Top of Data excerpts

/-- The register operands of an instruction with their kinds (R191) and ranges (R69, R266). -/
def Instr.operands : Instr → List Operand
  | .bra _ _ _ _ => []
  | .brc _ _ cnd _ => [.sreg7 cnd]
  | .br4 _ _ _ _ _ _ _ _ _ _ _ => []
  | .switch _ val _ _ _ _ => [.vrng val 1]
  | .call _ _ => []
  | .callReg _ sc => [.sreg7 sc]
  | .ret _ => []
  | .exit _ => []
  | .nop _ => []
  | .yield _ => []
  | .slpt _ a => [.ssrc a]
  | .waitk _ _ _ => []
  | .trap _ _ => []
  | .gset _ _ _ d a => [.gslot d, .psrc a]
  | .region _ => []
  | .dsync _ => []
  | .srd _ d num => [if num == 9 || num == 14 then .vdst d 1 else .sdst d]
  | .swr _ _ a => [.ssrc a]
  | .rft _ => []
  | .psrd _ d _ => [.sdst d]
  | .pswr _ _ a => [.ssrc a]
  | .halt _ => []
  | .snap _ => []
  | .prft _ => []
  | .sadd _ _ _ d a b => [.sdst d, .ssrc a, .ssrc b]
  | .ssub _ _ _ d a b => [.sdst d, .ssrc a, .ssrc b]
  | .smul _ _ _ d a b => [.sdst d, .ssrc a, .ssrc b]
  | .smulh _ _ d a b => [.sdst d, .ssrc a, .ssrc b]
  | .smad _ _ _ d a b c => [.sdst d, .ssrc a, .ssrc b, .ssrc c]
  | .sand _ _ d a b => [.sdst d, .ssrc a, .ssrc b]
  | .sor _ _ d a b => [.sdst d, .ssrc a, .ssrc b]
  | .sxor _ _ d a b => [.sdst d, .ssrc a, .ssrc b]
  | .sshl _ _ d a b => [.sdst d, .ssrc a, .ssrc b]
  | .sshr _ _ d a b => [.sdst d, .ssrc a, .ssrc b]
  | .ssar _ _ d a b => [.sdst d, .ssrc a, .ssrc b]
  | .smin _ _ d a b => [.sdst d, .ssrc a, .ssrc b]
  | .smax _ _ d a b => [.sdst d, .ssrc a, .ssrc b]
  | .scmp _ _ _ d a b => [.sdst d, .ssrc a, .ssrc b]
  | .ssel _ _ d a b c => [.sdst d, .ssrc a, .ssrc b, .ssrc c]
  | .smov _ _ d a => [.sdst d, .ssrc a]
  | .smovi _ d _ => [.sdst d]
  | .smovh _ d a _ => [.sdst d, .ssrc a]
  | .spop _ _ d a => [.sdst d, .ssrc a]
  | .sclz _ _ d a => [.sdst d, .ssrc a]
  | .sbfe _ _ d a b => [.sdst d, .ssrc a, .ssrc b]
  | .sbfi _ _ d a b c => [.sdst d, .ssrc a, .ssrc b, .ssrc c]
  | .sld _ _ _ _ d m => [.sdst d, .base m.base, .noIndex m.index]
  | .sst _ _ _ d m => [.ssrc d, .base m.base, .noIndex m.index]
  | .pset _ d a => [.pdst d, .ssrc a]
  | .pand _ _ _ d a b => [.pdst d, .psrc a, .psrc b]
  | .por _ _ _ d a b => [.pdst d, .psrc a, .psrc b]
  | .pxor _ _ _ d a b => [.pdst d, .psrc a, .psrc b]
  | .pnot _ d a => [.pdst d, .psrc a]
  | .pmov _ _ d a => [.pdst d, .psrc a]
  | .pany _ _ d a => [.sdst d, .psrc a]
  | .qcmp _ _ _ d a b => [.qreg d, .vsrc a, .vsrc b]
  | .qand _ _ d a b => [.qreg d, .qreg a, .qreg b]
  | .qor _ _ d a b => [.qreg d, .qreg a, .qreg b]
  | .qnot _ d a => [.qreg d, .qreg a]
  | .qblend _ d a b c => [.vdst d 1, .qreg a, .vsrc b, .vsrc c]
  | .qdraw _ _ d a => [.pdst d, .qreg a]
  | .qgrad _ d a => [.vdst d 1, .qreg a]
  | .qmov _ dir d a => [dir.dstKind d, dir.srcKind a]
  | .qlin _ _ _ d a => [.qreg d, .qreg a]
  | .vadd _ _ _ d a b => [.vdst d 1, .vsrc a, .vsrc b]
  | .vsub _ _ _ d a b => [.vdst d 1, .vsrc a, .vsrc b]
  | .vmul _ _ _ d a b => [.vdst d 1, .vsrc a, .vsrc b]
  | .vmulh _ _ d a b => [.vdst d 1, .vsrc a, .vsrc b]
  | .vmad _ _ _ d a b c => [.vdst d 1, .vsrc a, .vsrc b, .vsrc c]
  | .vand _ _ d a b => [.vdst d 1, .vsrc a, .vsrc b]
  | .vor _ _ d a b => [.vdst d 1, .vsrc a, .vsrc b]
  | .vxor _ _ d a b => [.vdst d 1, .vsrc a, .vsrc b]
  | .vnot _ _ d a => [.vdst d 1, .vsrc a]
  | .vshl _ _ d a b => [.vdst d 1, .vsrc a, .vsrc b]
  | .vshr _ _ d a b => [.vdst d 1, .vsrc a, .vsrc b]
  | .vsar _ _ d a b => [.vdst d 1, .vsrc a, .vsrc b]
  | .vmin _ _ d a b => [.vdst d 1, .vsrc a, .vsrc b]
  | .vmax _ _ d a b => [.vdst d 1, .vsrc a, .vsrc b]
  | .vabs _ _ _ d a => [.vdst d 1, .vsrc a]
  | .vcmp _ _ _ d a b => [.pdst d, .vsrc a, .vsrc b]
  | .vsel _ _ _ d a b c => [.vdst d 1, .vsrc a, .vsrc b, .psrc c]
  | .vmov _ _ d a => [.vdst d 1, .vsrc a]
  | .vmovi _ d _ => [.vdst d 1]
  | .vpop _ _ d a => [.vdst d 1, .vsrc a]
  | .vclz _ _ d a => [.vdst d 1, .vsrc a]
  | .vbfe _ _ d a b => [.vdst d 1, .vsrc a, .vsrc b]
  | .vbfi _ _ d a b c => [.vdst d 1, .vsrc a, .vsrc b, .vsrc c]
  | .fadd _ _ _ _ d a b => [.vdst d 1, .vsrc a, .vsrc b]
  | .fsub _ _ _ _ d a b => [.vdst d 1, .vsrc a, .vsrc b]
  | .fmul _ _ _ _ d a b => [.vdst d 1, .vsrc a, .vsrc b]
  | .ffma _ _ _ _ d a b c => [.vdst d 1, .vsrc a, .vsrc b, .vsrc c]
  | .fmin _ d a b => [.vdst d 1, .vsrc a, .vsrc b]
  | .fmax _ d a b => [.vdst d 1, .vsrc a, .vsrc b]
  | .fcmp _ _ d a b => [.pdst d, .vsrc a, .vsrc b]
  | .frcp _ d a => [.vdst d 1, .vsrc a]
  | .frsq _ d a => [.vdst d 1, .vsrc a]
  | .fsqrt _ d a => [.vdst d 1, .vsrc a]
  | .fexp2 _ d a => [.vdst d 1, .vsrc a]
  | .flog2 _ d a => [.vdst d 1, .vsrc a]
  | .frnd _ _ d a => [.vdst d 1, .vsrc a]
  | .fclass _ d a => [.vdst d 1, .vsrc a]
  | .hfma2 _ _ _ _ _ d a b c => [.vdst d 1, .vsrc a, .vsrc b, .vsrc c]
  | .cvt _ _ _ _ _ _ _ d a => [.vdst d 1, .vsrc a]
  | .cvtpk _ _ _ _ df _ d a => [.vdst d 1, .vrng a (32 / df.width)]
  | .cvtmx _ _ _ df _ d a c => [.vdst d df.nregs, .vrng a 32, .vdst c 1]
  | .cvtl6 _ _ _ b16 _ d a c => [.vdst d (if b16 then 3 else 6), .vrng a (if b16 then 16 else 32), .vdst c 1]
  | .vshf _ _ d a b => [.vdst d 1, .vsrc a, .vsrc b]
  | .vbcst _ d a b => [.vdst d 1, .vsrc a, .ssrc b]
  | .vred _ _ _ _ d a => [.vdst d 1, .vsrc a]
  | .vscan _ _ _ _ _ d a => [.vdst d 1, .vsrc a]
  | .vbal _ _ mode d a => [.vdst d mode.nregs, .pcode a]
  | .vrdl _ d a b => [.sdst d, .vsrc a, .ssrc b]
  | .vwrl _ d a b => [.vdst d 1, .ssrc a, .ssrc b]
  | .ld _ _ wd _ d m => [.vdst d wd.regs, .base m.base, .index m.index]
  | .st _ _ wd _ d m => [.vrng d wd.regs, .base m.base, .index m.index]
  | .lds _ wd d m => [.vdst d wd.regs, .base m.base, .index m.index]
  | .sts _ _ wd d m => [.vrng d wd.regs, .base m.base, .index m.index]
  | .atom _ _ wd d m => [.vdst d wd.regs, .base m.base, .index m.index]
  | .acas _ wd d m => [.vdst d (2 * wd.regs), .base m.base, .index m.index]
  | .fatom _ _ _ d m => [.vrng d 1, .base m.base, .index m.index]
  | .acq _ => []
  | .rel _ => []
  | .cmo _ _ _ d m => [.sdst d, .base m.base, .noIndex m.index]
  | .cmoBmp _ _ d m => [.sdst d, .base m.base, .noIndex m.index]
  | .pref _ _ m => [.base m.base, .index m.index]
  | .gdld _ d m => [.dslot d, .base m.base, .noIndex m.index]
  | .ild _ _ d a b => [.vdst d 1, .vrng a 1, .dslot b]
  | .ildg _ _ d a b => [.vdst d 1, .vrng a 1, .dslot b]
  | .ispl _ _ a b c => [.vrng a 1, .dslot b, .vrng c 1]
  | .hins _ d a b c => [.vdst d 2, .vrng a 1, .dslot b, .vrng c 1]
  | .hfind _ d a b => [.vdst d 2, .vrng a 1, .dslot b]
  | .nbr _ d a b => [.vdst d 1, .vrng a 1, .dslot b]
  | .hframe _ d b => [.sdst d, .dslot b]
  | .cpy _ _ _ _ _ _ zs org ext d m => [.sdst d, .base m.base, .noIndex m.index, .zreg zs, .vrng org 5, .vrng ext 5]
  | .cpyr _ _ _ _ _ _ zs org ext d m => [.sdst d, .base m.base, .noIndex m.index, .zreg zs, .vrng org 5, .vrng ext 5]
  | .binit _ d _ => [.bar d]
  | .barr _ a => [.bar a]
  | .bwait _ a => [.bar a]
  | .btest _ d a => [.sdst d, .bar a]
  | .bjoin _ a => [.bar a]
  | .bleave _ a => [.bar a]
  | .mma _ _ _ _ d a _ _ _ _ => [.tile d, .spair a]
  | .mzero _ d => [.tile d]
  | .mlda _ _ _ d m => [.tile d, .base m.base, .index m.index]
  | .msta _ _ _ _ _ d m => [.sdst d, .base m.base, .index m.index]
  | .wbld _ d m => [.ssrc d, .base m.base, .noIndex m.index]
  | .msec _ _ => []
  | .mend _ => []
  | .xprog _ d m => [.ssrc d, .base m.base, .noIndex m.index]
  | .xmv _ d a b => [.vdst d 32, .vrng a 8, .ssrc b]
  | .xcal _ d b => [.sdst d, .ssrc b]
  | .xref _ d a b => [.vdst d 1, .vrng a 8, .ssrc b]
  | .accept _ d a => [.vdst d 1, .vsrc a]
  | .tbind _ _ _ d m => [.ssrc d, .base m.base, .noIndex m.index]
  | .tq _ _ d a b => [.vdst d 1, .vsrc a, .tslot b]
  | .tqm _ _ d a b c => [.vdst d 1, .vsrc a, .vsrc b, .tslot c]
  | .nlaunch _ _ _ _ _ m => [.base m.base, .noIndex m.index]
  | .post _ d m => [.ssrc d, .base m.base, .noIndex m.index]
  | .clauseHeader _ _ => []
  | .rotationBlockTimeout _ _ => []
  | .forcedIssue _ => []
  | .promiseCheck _ => []
  | .slptWake _ _ => []
  | .loadDataReturn _ _ => []
  | .storeRegister _ _ _ => []
  | .atomicPerform _ _ => []
  | .mshrGrant _ _ => []
  | .mshrAgeHold _ => []
  | .cmoComplete _ => []
  | .gdldDataArrival _ => []
  | .splatAddArrival _ _ => []
  | .hinsBucketStep _ _ => []
  | .hframeApply _ => []
  | .copyIssueProbe _ _ => []
  | .copyComplete _ => []
  | .guardSlotRead _ => []
  | .cpyrPartApply _ _ => []
  | .matrixPassGrant _ => []
  | .matrixEntryAged _ => []
  | .mmaComplete _ => []
  | .tileRowComplete _ => []
  | .wbldComplete _ => []
  | .xprogDone _ => []
  | .xmvPassDone _ => []
  | .xcalDone _ => []
  | .xrefDone _ => []
  | .tbindCopyDone _ => []
  | .tqDone _ => []
  | .detSyncEffect _ _ => []
  | .qtailWrite _ _ => []
  | .commandNop _ => []
  | .commandLaunch _ => []
  | .commandReplay _ => []
  | .queueStarvationTimeout _ => []
  | .windowFreeAdmit _ => []
  | .blockPlace _ _ => []
  | .caravanPlace _ _ => []
  | .blockWaitTimeout _ _ => []
  | .caravanWaitTimeout _ _ => []
  | .nodeKernel _ _ => []
  | .nodeCellar _ _ => []
  | .nodeCopy _ _ => []
  | .nodeHostwait _ _ => []
  | .nodeCond _ _ => []
  | .nodeEvent _ _ => []
  | .nodeComplete _ _ => []
  | .rheadWrite _ _ => []
  | .eventRecordWrite _ => []
  | .ringCoalesceTimeout _ => []
  | .pctlPreWrite _ => []
  | .partitionHalted _ => []
  | .shadowSaveDone _ => []
  | .drainDone _ => []
  | .pctlResumeWrite _ => []
  | .restoreDone _ => []
  | .xareleaseWrite _ => []
  | .shadowwaysWrite _ => []
  | .cmapWrite _ => []
  | .xlstatRfailClear _ => []
  | .registerWrite _ _ => []
  | .atsTranslationCompletion _ _ _ _ _ _ _ => []
  | .atsCompletionTimeout _ _ => []
  | .pageRequestGroupSend => []
  | .prgResponseSuccess _ => []
  | .prgResponseInvalidRequest _ => []
  | .prgResponseFailure _ => []
  | .atsInvalidateRequest _ _ _ => []
  | .regionRequeue _ => []
  | .hostAtomicopCompletion _ _ _ => []
  | .hostFlushReadCompletion _ => []
  | .peerAcknowledge _ => []
  | .hostBar2Read _ _ => []
  | .hostBar2Write _ _ => []
  | .peerAccessIn _ => []
  | .cellarJobStart _ => []
  | .cellarDot _ => []
  | .cellarSegsum _ => []
  | .cellarAdamw _ => []
  | .cellarRapply _ _ => []
  | .cellarFill _ => []
  | .cellarJobComplete _ => []
  | .sequenceEntryFree _ => []
  | .powerOnReset => []
  | .attcmdWrite _ => []
  | .attestationReport => []
  | .linkPortStateChange _ _ => []
  | .linkFlitReplay _ => []
  | .uncorrectableError _ => []
  | .correctableError => []
  | .clusterFailure _ => []
  | .cellarUnitFailure _ => []
  | .dramRowFailure _ => []
  | .l2WayFailure => []
  | .snapInEdge => []
  | .snaptrigWrite _ => []
  | .snapctlFullClear => []
  | .snapOutRelease => []
  | .plimitWrite _ => []
  | .throttleStepDown _ => []
  | .throttleRestore _ => []
  | .thermalTrip => []
  | .hardwarePrefetch _ _ _ => []
  | .mergeTableAgeHold => []
  | .hostPeerLoadCompletion _ => []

Bottom of Data excerpts

Your answer should consist of every line from the entries that holds "psrc".

-- Output below --
  | .gset _ _ _ d a => [.gslot d, .psrc a]
  | .pand _ _ _ d a b => [.pdst d, .psrc a, .psrc b]
  | .por _ _ _ d a b => [.pdst d, .psrc a, .psrc b]
  | .pxor _ _ _ d a b => [.pdst d, .psrc a, .psrc b]
  | .pnot _ d a => [.pdst d, .psrc a]
  | .pmov _ _ d a => [.pdst d, .psrc a]
  | .pany _ _ d a => [.sdst d, .psrc a]
  | .vsel _ _ _ d a b c => [.vdst d 1, .vsrc a, .vsrc b, .psrc c]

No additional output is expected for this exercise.